Problem details – Copy exactly the stretch of data below from the line with "PerBay α) (b c" through the line with "simpa [BayId.ofNum_num] using h'", including both of those lines.

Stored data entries

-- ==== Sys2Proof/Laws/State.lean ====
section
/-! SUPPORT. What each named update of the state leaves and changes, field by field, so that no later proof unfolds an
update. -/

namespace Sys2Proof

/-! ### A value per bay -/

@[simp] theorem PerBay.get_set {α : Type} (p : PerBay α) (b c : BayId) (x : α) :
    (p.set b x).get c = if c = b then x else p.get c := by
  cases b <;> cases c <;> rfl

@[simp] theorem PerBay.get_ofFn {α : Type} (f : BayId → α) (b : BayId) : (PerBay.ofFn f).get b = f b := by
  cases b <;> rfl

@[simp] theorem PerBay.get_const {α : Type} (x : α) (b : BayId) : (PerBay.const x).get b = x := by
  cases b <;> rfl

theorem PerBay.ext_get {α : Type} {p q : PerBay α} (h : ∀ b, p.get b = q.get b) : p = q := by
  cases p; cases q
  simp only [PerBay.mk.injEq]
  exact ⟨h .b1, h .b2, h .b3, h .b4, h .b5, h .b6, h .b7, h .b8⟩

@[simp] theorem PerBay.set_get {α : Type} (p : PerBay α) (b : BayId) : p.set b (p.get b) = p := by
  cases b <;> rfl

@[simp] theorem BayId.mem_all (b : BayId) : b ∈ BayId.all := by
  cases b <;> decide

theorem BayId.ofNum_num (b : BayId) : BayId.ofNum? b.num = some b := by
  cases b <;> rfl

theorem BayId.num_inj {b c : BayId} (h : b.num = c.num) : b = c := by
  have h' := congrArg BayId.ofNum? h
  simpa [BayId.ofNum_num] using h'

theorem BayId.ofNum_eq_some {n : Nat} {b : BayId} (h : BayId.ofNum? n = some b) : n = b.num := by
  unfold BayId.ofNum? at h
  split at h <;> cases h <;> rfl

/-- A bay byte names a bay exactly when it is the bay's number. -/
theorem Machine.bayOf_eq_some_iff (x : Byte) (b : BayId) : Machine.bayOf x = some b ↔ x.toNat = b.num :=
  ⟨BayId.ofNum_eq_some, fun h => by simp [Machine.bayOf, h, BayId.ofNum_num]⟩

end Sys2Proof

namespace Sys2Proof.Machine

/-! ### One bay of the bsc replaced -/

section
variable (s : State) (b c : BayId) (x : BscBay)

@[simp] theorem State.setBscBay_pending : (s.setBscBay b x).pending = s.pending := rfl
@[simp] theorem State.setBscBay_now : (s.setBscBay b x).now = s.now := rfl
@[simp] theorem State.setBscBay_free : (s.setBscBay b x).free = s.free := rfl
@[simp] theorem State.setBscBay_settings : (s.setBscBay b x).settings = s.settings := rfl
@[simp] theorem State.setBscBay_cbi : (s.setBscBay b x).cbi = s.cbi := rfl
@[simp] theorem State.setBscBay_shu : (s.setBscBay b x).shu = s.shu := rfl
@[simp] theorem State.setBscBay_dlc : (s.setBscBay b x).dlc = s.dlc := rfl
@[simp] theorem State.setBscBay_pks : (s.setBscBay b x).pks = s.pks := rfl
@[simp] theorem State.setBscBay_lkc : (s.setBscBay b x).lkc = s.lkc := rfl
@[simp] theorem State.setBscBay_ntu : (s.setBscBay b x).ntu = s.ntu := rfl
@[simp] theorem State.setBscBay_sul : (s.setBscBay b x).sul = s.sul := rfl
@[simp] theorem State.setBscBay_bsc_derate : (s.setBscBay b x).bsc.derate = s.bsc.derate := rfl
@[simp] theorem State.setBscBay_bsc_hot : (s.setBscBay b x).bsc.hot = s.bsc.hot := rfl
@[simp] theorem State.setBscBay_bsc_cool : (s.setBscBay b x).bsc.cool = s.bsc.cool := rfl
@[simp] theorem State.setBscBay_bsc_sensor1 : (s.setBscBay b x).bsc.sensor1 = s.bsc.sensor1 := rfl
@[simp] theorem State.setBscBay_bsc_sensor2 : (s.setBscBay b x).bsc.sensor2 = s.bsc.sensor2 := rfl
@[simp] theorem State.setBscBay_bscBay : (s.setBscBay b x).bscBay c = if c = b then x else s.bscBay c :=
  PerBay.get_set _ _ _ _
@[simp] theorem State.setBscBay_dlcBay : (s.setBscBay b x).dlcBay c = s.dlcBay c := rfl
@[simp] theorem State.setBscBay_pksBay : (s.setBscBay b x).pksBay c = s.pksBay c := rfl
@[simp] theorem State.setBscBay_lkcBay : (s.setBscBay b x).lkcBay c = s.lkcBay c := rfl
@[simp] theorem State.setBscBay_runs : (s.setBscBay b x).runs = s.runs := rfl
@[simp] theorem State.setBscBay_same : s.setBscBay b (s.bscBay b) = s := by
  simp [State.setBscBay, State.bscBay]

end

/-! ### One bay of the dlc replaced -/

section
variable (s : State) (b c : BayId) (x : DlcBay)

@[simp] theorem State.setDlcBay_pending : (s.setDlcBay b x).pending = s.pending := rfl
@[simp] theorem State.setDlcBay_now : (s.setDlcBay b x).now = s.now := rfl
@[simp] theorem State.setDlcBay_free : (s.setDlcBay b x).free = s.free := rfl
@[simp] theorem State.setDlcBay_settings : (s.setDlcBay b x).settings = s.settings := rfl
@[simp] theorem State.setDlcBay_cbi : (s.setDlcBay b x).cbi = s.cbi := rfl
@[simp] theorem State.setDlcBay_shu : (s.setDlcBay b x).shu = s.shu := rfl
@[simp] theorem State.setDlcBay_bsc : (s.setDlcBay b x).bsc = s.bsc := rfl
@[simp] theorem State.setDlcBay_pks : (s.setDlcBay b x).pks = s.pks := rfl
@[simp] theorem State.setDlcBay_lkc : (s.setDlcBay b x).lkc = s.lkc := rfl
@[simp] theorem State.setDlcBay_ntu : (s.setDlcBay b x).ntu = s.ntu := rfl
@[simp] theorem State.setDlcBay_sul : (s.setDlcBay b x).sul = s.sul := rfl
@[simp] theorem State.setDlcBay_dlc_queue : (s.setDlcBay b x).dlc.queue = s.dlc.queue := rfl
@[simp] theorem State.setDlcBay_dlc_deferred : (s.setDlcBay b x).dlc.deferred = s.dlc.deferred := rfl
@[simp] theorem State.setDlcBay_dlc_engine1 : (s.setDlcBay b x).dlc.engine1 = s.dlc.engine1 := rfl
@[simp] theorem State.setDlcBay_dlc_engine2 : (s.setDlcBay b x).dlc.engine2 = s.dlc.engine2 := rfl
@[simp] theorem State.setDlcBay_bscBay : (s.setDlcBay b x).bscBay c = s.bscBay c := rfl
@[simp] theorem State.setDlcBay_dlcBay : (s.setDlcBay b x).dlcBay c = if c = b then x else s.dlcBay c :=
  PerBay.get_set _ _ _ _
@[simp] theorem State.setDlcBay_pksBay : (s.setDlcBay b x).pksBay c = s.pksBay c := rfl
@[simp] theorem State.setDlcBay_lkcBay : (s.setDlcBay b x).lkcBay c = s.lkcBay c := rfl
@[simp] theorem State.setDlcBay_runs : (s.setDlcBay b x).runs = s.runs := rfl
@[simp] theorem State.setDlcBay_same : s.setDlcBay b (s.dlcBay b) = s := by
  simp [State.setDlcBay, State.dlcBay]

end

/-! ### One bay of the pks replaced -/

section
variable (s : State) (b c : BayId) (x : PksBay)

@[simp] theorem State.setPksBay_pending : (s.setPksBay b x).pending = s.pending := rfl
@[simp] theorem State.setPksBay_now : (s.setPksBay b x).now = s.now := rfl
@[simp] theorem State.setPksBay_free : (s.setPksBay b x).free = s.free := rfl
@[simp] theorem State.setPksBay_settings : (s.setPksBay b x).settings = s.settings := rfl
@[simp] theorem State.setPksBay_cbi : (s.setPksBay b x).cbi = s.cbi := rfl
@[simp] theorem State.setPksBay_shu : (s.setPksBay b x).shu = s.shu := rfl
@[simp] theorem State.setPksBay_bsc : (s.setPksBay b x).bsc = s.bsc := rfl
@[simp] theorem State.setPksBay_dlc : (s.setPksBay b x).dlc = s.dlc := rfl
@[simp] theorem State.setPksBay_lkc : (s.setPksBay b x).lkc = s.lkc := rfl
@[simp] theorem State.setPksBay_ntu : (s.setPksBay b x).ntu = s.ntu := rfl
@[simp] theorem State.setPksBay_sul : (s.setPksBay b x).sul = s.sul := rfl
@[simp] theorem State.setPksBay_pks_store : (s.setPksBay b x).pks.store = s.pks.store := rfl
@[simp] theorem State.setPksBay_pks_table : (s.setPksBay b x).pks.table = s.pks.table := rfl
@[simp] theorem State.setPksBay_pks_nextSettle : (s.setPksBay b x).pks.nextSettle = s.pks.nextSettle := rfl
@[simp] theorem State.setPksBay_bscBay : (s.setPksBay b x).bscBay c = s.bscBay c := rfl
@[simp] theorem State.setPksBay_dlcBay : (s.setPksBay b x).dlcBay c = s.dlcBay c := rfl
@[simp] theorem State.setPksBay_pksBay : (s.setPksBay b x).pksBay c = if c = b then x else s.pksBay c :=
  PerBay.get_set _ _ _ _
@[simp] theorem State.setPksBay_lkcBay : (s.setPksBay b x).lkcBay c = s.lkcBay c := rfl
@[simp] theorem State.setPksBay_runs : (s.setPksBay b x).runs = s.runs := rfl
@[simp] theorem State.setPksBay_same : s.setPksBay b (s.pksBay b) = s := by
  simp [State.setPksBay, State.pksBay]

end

Output –
@[simp] theorem PerBay.get_set {α : Type} (p : PerBay α) (b c : BayId) (x : α) :
    (p.set b x).get c = if c = b then x else p.get c := by
  cases b <;> cases c <;> rfl

@[simp] theorem PerBay.get_ofFn {α : Type} (f : BayId → α) (b : BayId) : (PerBay.ofFn f).get b = f b := by
  cases b <;> rfl

@[simp] theorem PerBay.get_const {α : Type} (x : α) (b : BayId) : (PerBay.const x).get b = x := by
  cases b <;> rfl

theorem PerBay.ext_get {α : Type} {p q : PerBay α} (h : ∀ b, p.get b = q.get b) : p = q := by
  cases p; cases q
  simp only [PerBay.mk.injEq]
  exact ⟨h .b1, h .b2, h .b3, h .b4, h .b5, h .b6, h .b7, h .b8⟩

@[simp] theorem PerBay.set_get {α : Type} (p : PerBay α) (b : BayId) : p.set b (p.get b) = p := by
  cases b <;> rfl

@[simp] theorem BayId.mem_all (b : BayId) : b ∈ BayId.all := by
  cases b <;> decide

theorem BayId.ofNum_num (b : BayId) : BayId.ofNum? b.num = some b := by
  cases b <;> rfl

theorem BayId.num_inj {b c : BayId} (h : b.num = c.num) : b = c := by
  have h' := congrArg BayId.ofNum? h
  simpa [BayId.ofNum_num] using h'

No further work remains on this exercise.